WORK ORDER:
Your answer is the lines below, exactly, from the one that contains "def updQ (ctx" through the one that contains "Reads an entry. -/", both included.

RECORDS SHOWN:
-- ==== Sys2Proof/Machine/SeqOps.lean ====
section
/-!
DEFINITION. The sequence unit's shared operations (chapter 10, R300 to R313): entries, blocks, the step boundary.
-/
namespace Sys2Proof.Machine
open Sys2Proof

/-- Changes the sequence unit. -/
def updSeq (f : SeqUnit → SeqUnit) (s : State) : State := updMem (fun m => { m with seqs := f m.seqs }) s

/-- One event of a context's sequence counter. -/
def seqCount (ctx i : Nat) (s : State) : State := updSeq (fun u => { u with cnt := bump u.cnt (8 * ctx + i) }) s

/-- A batch queue. -/
def State.batchQ (s : State) (ctx q : Nat) : Option BatchQ := Tab.get none s.mem.seqs.queues (8 * ctx + q)

/-- Changes a batch queue that is there. -/
def updQ (ctx q : Nat) (f : BatchQ → BatchQ) (s : State) : State :=
  updSeq (fun u => { u with queues := Tab.upd none u.queues (8 * ctx + q) (Option.map f) }) s

/-- A sequence entry taken apart (Table 10.3). -/
structure SeqEntry where
  state : Nat
  release : Bool
  pause : Bool
  ctx : Nat
  queue : Nat
  placement : Nat
  proof : Bool
  position : Nat
  head : Nat
  blocks : Nat
  limit : Nat
  last : Nat
  seed : Nat
  chain : List Byte
deriving DecidableEq, Repr

/-- The address of an entry (R253, R300). -/
def seqAddress (n : Nat) : Nat := 0xBFD0000000 + 64 * n

/-- Reads an entry. -/
def State.seq (s : State) (n : Nat) : SeqEntry :=
  let b := s.mem.mem.bytesAt (seqAddress n) 64
  { state := bitsAt (fld b 0 1) 0 4, release := bitAt (fld b 0 1) 4, pause := bitAt (fld b 0 1) 5, ctx := fld b 1 1,
    queue := bitsAt (fld b 2 1) 0 3, placement := bitsAt (fld b 2 1) 3 2, proof := bitAt (fld b 2 1) 5, position := fld b 4 4,
    head := fld b 8 4, blocks := fld b 12 4, limit := fld b 16 4, last := fld b 20 4, seed := fld b 24 8,
    chain := sliceBytes b 32 32 }

/-- The 64 bytes of an entry. -/
def SeqEntry.bytes (e : SeqEntry) : List Byte :=
  record 32 [(0, 1, e.state + 16 * bit e.release + 32 * bit e.pause), (1, 1, e.ctx), (2, 1, e.queue + 8 * e.placement + 32 * bit e.proof),
    (4, 4, e.position), (8, 4, e.head), (12, 4, e.blocks), (16, 4, e.limit), (20, 4, e.last), (24, 8, e.seed)] ++ e.chain

/-- Writes an entry. -/
def State.setSeq (s : State) (n : Nat) (e : SeqEntry) : State := memWrite (seqAddress n) e.bytes s

/-- An entry becomes FREE. -/
def freeSeq (n : Nat) (s : State) : State :=
  updSeq (fun u => { u with live := Tab.set 0xFFFF u.live n 0xFFFF, prompts := Tab.set (0, 0) u.prompts n (0, 0) })
    (memWrite (seqAddress n) (List.replicate 64 0) s)

/-- The sequences of a queue that are not FREE, in ascending number. -/
def queueSeqs (s : State) (ctx q : Nat) : List Nat := (s.mem.seqs.live.filter fun e => e.2 == 8 * ctx + q).map Prod.fst

/-- The sequences that a context holds. -/
def ctxSeqs (s : State) (ctx : Nat) : List Nat := (s.mem.seqs.live.filter fun e => e.2 / 8 == ctx).map Prod.fst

FINAL ANSWER:
def updQ (ctx q : Nat) (f : BatchQ → BatchQ) (s : State) : State :=
  updSeq (fun u => { u with queues := Tab.upd none u.queues (8 * ctx + q) (Option.map f) }) s

/-- A sequence entry taken apart (Table 10.3). -/
structure SeqEntry where
  state : Nat
  release : Bool
  pause : Bool
  ctx : Nat
  queue : Nat
  placement : Nat
  proof : Bool
  position : Nat
  head : Nat
  blocks : Nat
  limit : Nat
  last : Nat
  seed : Nat
  chain : List Byte
deriving DecidableEq, Repr

/-- The address of an entry (R253, R300). -/
def seqAddress (n : Nat) : Nat := 0xBFD0000000 + 64 * n

/-- Reads an entry. -/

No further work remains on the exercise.